In the morning, Kristi and Ashley quarrel over which of them gets to keep Anna Maria, with Kristi claiming ownership because she discovered her and Ashley insisting that Anna Maria will cry again if taken out of the house. Kristi, believing Ashley made up the story as an excuse to keep the doll for herself, storms off in anger. The white cat reappears, and Ashley follows him through a hole in the hedge. On the other side, she meets a girl named Louisa who is dying of tuberculosis. Louisa shows Ashley her collection of dolls, but tells her that her favorite doll, Anna Maria, was stolen by a girl named Carrie. Ashley realizes that Anna Maria belongs to Louisa and promises to bring her back.

Upon arriving home, Ashley discovers that Kristi, still angry, has told Ms. Cooper about the doll. Ms. Cooper demands Ashley give her the doll. Ashley tries to explain that she promised to give the doll back to Louisa, but hearing the name only makes Ms. Cooper angrier. Ms. Cooper tells Ashley's mother that Ashley stole the doll from her private rooms. Though Ashley protests that she is not a thief, her mother makes her give Anna Maria to Ms. Cooper and scolds Ashley for stealing, while Ms. Cooper smirks in satisfaction. Even Kristi is upset by this unfair outcome.

Ashley forces Kristi to follow her through the hole in the hedge to explain to Louisa why they can no longer bring back her doll. The girls realize that the hole in the hedge is a gateway into the past and that Louisa's ghost will be trapped there until she gets her doll back. Ashley secretly hopes that if the doll is returned, history will be changed so that Louisa lives.

The two girls confront Ms. Cooper, telling her about Louisa's ghost. Realizing there is no other way the girls could know about Louisa and Anna Maria, Ms. Cooper confesses that she was the Carrie who stole Anna Maria from Louisa when they were girls. As a child, Ms. Cooper was poor and had few toys, but envied her wealthy friend's doll collection. Young Ms. Cooper borrowed Anna Maria without permission, intending to return her, but was unable to do so before Louisa died. Out of fear and guilt, she buried the doll in the garden. Now she believes Louisa sent the ghost of her cat as a sign she would never forgive her.

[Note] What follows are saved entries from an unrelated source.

/-! ## What warps do together -/

/-- R120: an `xch` with its own warp as partner, or with a partner that has arrived in the same form, exchanges: both issue, and the lanes in
both EMs are to receive the partner's A; one whose partner has not arrived waits, and its arrival stands with its warp. R121, R122: a
`bar` parks its strand, whatever its EM; the only strand of its warp, at a `bar` that every other warp of the unit has reached or ended
before, is behind it once the barrier has released. R149: an `rrot` with which every crew of the braid has arrived, each with a tile of
one shape on the warp side, rotates the tiles; else it waits. -/
def Obligations.GangInstructions : Prop :=
  ∀ (s : State) (x : Who), Clear s x → x.st.dom = 0 →
    (∀ (f : XchF) (r : Ready) (pid : Nat) (pw : Warp), (∀ a, x.w.xchArr = some a → a.sid = x.sid) →
      OperandsOk s x (xchOps f.ty.wide f.d f.a) → r = readyOf s x (xchOps f.ty.wide f.d f.a) → s.xchPartner x.wid x.w = .ok (pid, pw) →
      (pid = x.wid → ∃ u, exec (.xch f) s = .next (u.exchanged x.wid) ∧
        Launched s x (xchOps f.ty.wide f.d f.a) every (x.st.em &&& fullMask x.width) f.la.toNat (fun l => r.wordsAt 0 (tyWords f.ty) l) 0 u) ∧
      (∀ a y, pid ≠ x.wid → pw.xchArr = some a → s.strandAt pid a.sid = some y → y.st.mem ≠ 0 → pw.wlog = x.w.wlog → a.wide = f.ty.wide →
        OperandsOk s y (xchOps a.wide a.d a.a) →
        ∃ u v m, exec (.xch f) s = .next ((v.exchanged x.wid).exchanged pid) ∧ m = x.st.em &&& y.st.em &&& fullMask x.width ∧
          Launched s x (xchOps f.ty.wide f.d f.a) every m f.la.toNat
            (fun l => (readyOf s y (xchOps a.wide a.d a.a)).wordsAt 0 (tyWords f.ty) l) 0 u ∧
          Launched u y (xchOps a.wide a.d a.a) every m a.la (fun l => r.wordsAt 0 (tyWords f.ty) l) 0 v) ∧
      (pid ≠ x.wid → pw.xchArr = none →
        exec (.xch f) s = .next ((s.setArr x.wid (some ⟨x.sid, (x.w.xchArr.map XchArr.since).getD s.time, f.ty.wide, f.d, f.a, f.la.toNat⟩)).park
          x.wid x.sid .xch))) ∧
    (∀ k, exec (.bar k) s = .next (s.parkAside x.wid x.sid (.bar k)) ∧
      ∀ (c : Crew), s.crewOf x.w = some c → x.w.strands = [(x.sid, x.st)] → x.w.deferred = [] → x.w.asides = [] → x.w.ended = false →
        s.undoneIds x.agent = [] → x.wid ∈ c.warps → (barKindOf c.superstep k = .ss → c.comm = true → s.spanQuiet c.span = true) →
        (∀ q ∈ s.barUnit x.w.crew c (barKindOf c.superstep k), q.2.rung = none ∧ q.2.rungQ = [] ∧
          ∀ i ∈ q.2.warps, i ≠ x.wid → ∀ v, Tbl.find s.warps i = some v → s.arrived i v c.superstep (barKindOf c.superstep k) = true) →
        (∃ q ∈ s.barUnit x.w.crew c (barKindOf c.superstep k), x.wid ∈ q.2.warps) →
        ∃ t u v st, exec (.bar k) s = .next t ∧ exec (.barrierRelease x.wid k) t = .next u ∧ Tbl.find u.warps x.wid = some v ∧
          Tbl.find v.strands x.sid = some st ∧ st.pc = x.st.pc + 1 ∧ st.em = x.st.em ∧ st.mem = x.st.mem ∧ st.parked = none) ∧
    ∀ (f : RrotF) (c : Crew) (t : Tile) (u : State), s.crewOf x.w = some c → x.w.winc = 0 →
      (∀ a, c.rrotArr = some a → a.sid = x.sid ∧ a.going = false) → Tbl.find c.tiles f.tile.val = some t →
      (∀ i, i < t.granules → ((s.core x.core).gran (t.gran + i)).own = false) →
      u = s.setRrot x.w.crew (some ⟨x.sid, f.tile.val, (c.rrotArr.map RrotArr.since).getD s.time, f.la.toNat, false, 0, [], []⟩) →
      (u.crewsWith fun q => q.braid == c.braid).length = dfield (u.descOf c) 424 422 + 1 →
      ((∀ q ∈ u.crewsWith fun q => q.braid == c.braid, (∃ a, q.2.rrotArr = some a ∧ a.going = false) ∧
          ∃ v, q.2.rrotTile = some v ∧ v.rows = t.rows ∧ v.cols = t.cols ∧ v.esz = t.esz) →
        ((u.crewsWith fun q => q.braid == c.braid).map Prod.fst).Nodup → ((u.crewsWith fun q => q.braid == c.braid).map fun q => q.2.warp0).Nodup →
        (∀ q ∈ u.crewsWith fun q => q.braid == c.braid, Tbl.find u.crews q.1 = some q.2) →
        ∃ v, exec (.rrot f) s = .next v ∧ Rotated u (u.crewsWith fun q => q.braid == c.braid) v) ∧
      ((∃ q ∈ u.crewsWith fun q => q.braid == c.braid, ∀ a, q.2.rrotArr = some a → a.going = true) →
        exec (.rrot f) s = .next (u.park x.wid x.sid .rrot))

The girls explain Louisa only wants her doll back and convince Ms. Cooper to return it. They lead Ms. Cooper through the hedge, where she emerges as a little girl once more. She gives the doll to Louisa, who forgives her. When the three return to the garden, the now-adult Ms. Cooper thanks the girls for allowing her to reconcile with her long-lost friend. Ashley is devastated Louisa still died in spite of their efforts, but begins to understand that the grief she feels for Louisa is really her own unexpressed grief for her father, whose death she never fully accepted.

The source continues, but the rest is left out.